» Input material
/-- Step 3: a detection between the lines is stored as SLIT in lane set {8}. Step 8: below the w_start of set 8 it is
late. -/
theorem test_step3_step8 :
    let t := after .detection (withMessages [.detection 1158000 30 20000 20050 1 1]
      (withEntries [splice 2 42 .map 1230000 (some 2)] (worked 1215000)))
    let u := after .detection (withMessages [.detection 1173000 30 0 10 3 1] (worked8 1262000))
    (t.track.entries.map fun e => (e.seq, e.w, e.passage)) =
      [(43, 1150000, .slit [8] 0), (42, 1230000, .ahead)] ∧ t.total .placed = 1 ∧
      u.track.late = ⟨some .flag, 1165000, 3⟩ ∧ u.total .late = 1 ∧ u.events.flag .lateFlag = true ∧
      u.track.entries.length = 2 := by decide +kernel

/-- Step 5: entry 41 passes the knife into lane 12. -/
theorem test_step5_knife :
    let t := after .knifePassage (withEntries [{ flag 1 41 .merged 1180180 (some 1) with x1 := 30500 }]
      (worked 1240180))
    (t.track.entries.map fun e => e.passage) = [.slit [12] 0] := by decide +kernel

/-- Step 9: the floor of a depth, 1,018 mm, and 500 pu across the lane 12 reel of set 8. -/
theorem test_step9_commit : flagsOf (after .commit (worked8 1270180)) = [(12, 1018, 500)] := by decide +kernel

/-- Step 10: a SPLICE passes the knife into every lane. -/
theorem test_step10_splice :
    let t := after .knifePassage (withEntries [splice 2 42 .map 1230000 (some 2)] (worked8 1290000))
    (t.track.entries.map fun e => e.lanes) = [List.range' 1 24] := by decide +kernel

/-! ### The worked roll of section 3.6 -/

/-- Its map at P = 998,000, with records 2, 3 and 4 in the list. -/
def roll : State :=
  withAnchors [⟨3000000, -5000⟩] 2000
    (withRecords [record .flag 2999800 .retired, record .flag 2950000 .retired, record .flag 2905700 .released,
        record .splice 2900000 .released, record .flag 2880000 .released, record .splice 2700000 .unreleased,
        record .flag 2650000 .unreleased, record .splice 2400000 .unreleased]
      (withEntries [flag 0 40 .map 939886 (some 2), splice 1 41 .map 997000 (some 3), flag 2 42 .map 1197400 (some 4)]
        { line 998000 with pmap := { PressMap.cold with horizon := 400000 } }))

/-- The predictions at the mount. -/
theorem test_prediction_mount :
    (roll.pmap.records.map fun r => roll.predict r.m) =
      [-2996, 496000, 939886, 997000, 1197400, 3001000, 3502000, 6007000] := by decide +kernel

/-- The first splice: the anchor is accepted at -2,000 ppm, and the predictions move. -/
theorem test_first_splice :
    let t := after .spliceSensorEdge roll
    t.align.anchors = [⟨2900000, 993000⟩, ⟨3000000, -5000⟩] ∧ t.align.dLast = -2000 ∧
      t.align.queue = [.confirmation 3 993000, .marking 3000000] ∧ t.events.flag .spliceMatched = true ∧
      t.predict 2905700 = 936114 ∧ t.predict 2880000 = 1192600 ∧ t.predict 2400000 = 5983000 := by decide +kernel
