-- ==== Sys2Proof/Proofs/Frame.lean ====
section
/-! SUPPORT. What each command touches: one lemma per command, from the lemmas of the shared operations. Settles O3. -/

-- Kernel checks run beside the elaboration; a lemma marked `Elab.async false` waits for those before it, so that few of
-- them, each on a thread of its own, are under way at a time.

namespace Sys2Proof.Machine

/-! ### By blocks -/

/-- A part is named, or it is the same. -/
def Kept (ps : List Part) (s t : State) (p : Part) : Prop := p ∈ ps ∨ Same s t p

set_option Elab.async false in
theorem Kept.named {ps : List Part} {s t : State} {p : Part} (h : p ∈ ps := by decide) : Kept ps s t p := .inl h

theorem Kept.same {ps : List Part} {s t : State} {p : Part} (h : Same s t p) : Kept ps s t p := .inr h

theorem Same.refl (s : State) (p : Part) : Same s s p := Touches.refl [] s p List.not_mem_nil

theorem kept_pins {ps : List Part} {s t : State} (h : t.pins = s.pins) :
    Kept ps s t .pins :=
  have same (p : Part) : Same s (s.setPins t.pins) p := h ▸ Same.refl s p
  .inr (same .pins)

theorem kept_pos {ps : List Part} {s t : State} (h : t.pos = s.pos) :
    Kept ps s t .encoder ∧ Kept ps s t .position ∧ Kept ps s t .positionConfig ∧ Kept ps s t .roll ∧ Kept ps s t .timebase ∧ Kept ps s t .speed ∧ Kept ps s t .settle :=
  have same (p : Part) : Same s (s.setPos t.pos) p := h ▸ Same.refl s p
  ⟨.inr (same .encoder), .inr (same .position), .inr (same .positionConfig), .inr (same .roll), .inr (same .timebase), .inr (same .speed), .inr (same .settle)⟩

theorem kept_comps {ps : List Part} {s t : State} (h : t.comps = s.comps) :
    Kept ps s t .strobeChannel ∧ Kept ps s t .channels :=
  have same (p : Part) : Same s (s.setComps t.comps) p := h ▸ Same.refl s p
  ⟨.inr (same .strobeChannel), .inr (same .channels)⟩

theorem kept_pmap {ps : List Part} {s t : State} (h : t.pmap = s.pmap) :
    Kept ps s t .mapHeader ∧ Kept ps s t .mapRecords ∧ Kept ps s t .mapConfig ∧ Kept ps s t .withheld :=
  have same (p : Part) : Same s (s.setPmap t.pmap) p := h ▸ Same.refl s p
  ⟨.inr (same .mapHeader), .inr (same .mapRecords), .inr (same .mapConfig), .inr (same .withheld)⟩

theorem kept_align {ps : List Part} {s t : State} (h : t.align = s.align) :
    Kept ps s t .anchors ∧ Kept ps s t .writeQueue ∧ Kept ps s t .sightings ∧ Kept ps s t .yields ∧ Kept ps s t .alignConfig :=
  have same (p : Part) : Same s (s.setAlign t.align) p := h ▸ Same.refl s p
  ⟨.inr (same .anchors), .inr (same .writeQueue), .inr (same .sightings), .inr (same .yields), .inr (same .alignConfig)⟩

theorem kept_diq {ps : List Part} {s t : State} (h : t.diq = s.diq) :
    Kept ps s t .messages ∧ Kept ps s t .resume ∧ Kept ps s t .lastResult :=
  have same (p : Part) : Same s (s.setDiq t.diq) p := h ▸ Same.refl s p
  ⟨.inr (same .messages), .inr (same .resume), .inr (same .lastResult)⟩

* * *

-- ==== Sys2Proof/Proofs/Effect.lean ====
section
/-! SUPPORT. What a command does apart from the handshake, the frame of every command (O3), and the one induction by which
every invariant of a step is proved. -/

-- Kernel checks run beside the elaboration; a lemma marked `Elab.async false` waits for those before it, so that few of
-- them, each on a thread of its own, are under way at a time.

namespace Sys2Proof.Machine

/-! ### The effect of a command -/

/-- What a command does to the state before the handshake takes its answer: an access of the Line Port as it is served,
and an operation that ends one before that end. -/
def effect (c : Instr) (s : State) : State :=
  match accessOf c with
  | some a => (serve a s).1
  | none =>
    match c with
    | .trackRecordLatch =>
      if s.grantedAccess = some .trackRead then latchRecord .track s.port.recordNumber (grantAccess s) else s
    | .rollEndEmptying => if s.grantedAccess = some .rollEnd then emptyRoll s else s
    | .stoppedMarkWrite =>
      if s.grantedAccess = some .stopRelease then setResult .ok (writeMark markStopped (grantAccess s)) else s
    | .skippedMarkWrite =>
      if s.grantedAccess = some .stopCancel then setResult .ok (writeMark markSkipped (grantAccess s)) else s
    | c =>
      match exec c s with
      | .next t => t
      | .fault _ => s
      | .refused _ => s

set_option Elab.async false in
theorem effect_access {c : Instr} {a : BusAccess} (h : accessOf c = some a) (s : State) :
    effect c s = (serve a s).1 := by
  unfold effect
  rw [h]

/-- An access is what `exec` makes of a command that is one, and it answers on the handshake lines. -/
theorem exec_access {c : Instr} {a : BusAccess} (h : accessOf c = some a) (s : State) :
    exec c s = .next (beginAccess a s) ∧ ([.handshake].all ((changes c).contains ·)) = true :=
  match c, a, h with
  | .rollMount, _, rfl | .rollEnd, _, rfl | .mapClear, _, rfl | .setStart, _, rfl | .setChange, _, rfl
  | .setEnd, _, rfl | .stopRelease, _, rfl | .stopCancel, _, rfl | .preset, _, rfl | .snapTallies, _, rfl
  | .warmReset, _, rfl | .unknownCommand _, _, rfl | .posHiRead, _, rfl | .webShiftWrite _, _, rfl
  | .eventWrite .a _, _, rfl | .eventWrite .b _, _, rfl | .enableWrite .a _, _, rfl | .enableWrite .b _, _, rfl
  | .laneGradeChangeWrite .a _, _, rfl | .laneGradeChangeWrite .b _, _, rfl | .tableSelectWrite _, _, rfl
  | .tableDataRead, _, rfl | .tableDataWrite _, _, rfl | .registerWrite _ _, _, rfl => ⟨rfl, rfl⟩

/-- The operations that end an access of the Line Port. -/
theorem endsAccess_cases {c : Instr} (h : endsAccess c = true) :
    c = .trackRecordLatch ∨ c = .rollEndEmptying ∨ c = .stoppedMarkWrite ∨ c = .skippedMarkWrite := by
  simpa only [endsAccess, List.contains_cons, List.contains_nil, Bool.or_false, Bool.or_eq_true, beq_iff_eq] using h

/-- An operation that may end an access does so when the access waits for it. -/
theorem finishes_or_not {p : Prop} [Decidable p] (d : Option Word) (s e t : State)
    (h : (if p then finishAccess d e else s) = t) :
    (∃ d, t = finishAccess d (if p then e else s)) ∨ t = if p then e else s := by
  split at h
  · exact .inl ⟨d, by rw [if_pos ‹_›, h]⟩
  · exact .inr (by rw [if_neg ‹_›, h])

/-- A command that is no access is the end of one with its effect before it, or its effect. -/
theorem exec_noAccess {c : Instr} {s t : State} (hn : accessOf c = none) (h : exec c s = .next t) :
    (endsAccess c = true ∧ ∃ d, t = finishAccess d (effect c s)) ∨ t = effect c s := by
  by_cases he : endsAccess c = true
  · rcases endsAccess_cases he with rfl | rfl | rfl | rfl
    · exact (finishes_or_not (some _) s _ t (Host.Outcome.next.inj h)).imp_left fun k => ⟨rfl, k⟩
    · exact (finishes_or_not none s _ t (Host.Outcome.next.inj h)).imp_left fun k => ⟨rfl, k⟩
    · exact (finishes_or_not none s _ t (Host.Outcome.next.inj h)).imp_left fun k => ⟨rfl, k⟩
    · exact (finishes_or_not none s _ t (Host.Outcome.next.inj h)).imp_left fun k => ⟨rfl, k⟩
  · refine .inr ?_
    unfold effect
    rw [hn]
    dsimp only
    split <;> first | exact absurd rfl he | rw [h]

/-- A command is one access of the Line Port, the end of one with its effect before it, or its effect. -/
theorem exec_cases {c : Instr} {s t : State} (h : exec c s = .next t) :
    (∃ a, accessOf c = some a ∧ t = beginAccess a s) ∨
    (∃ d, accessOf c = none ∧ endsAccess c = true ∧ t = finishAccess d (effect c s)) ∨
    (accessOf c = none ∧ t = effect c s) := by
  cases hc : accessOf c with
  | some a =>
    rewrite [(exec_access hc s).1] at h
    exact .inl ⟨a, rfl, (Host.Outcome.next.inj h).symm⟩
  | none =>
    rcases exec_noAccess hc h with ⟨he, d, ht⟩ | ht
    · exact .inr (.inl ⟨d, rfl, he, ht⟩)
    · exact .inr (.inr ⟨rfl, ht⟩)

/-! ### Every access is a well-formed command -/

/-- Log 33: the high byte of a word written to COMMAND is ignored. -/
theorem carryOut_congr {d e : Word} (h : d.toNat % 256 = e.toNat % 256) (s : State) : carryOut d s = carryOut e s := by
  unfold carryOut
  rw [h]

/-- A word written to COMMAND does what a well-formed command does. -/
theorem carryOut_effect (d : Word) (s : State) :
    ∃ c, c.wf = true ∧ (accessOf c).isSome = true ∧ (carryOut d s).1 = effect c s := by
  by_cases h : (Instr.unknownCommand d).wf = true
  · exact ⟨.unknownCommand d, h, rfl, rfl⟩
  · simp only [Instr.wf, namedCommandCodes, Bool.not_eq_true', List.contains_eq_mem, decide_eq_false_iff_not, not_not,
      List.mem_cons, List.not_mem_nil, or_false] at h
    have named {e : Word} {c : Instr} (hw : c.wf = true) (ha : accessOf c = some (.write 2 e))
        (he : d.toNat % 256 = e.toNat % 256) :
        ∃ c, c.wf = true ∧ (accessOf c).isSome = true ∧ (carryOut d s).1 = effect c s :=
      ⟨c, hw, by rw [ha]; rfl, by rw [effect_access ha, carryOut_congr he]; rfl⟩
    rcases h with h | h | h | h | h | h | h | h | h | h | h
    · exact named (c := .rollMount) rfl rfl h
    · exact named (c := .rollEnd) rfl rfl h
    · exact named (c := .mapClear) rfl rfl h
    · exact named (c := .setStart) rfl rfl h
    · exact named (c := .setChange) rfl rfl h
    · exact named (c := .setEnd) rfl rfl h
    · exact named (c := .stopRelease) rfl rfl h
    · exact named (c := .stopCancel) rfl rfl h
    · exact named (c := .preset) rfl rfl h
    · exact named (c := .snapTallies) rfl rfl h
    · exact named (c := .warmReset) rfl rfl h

» Work task
In the listing above, transcribe exactly everything from the line containing "have same (p : Part) : Same s (s.setPins" down to the line containing "t.pos = s.pos)", including both and nothing more.

» Solution to the exercise
  have same (p : Part) : Same s (s.setPins t.pins) p := h ▸ Same.refl s p
  .inr (same .pins)

theorem kept_pos {ps : List Part} {s t : State} (h : t.pos = s.pos) :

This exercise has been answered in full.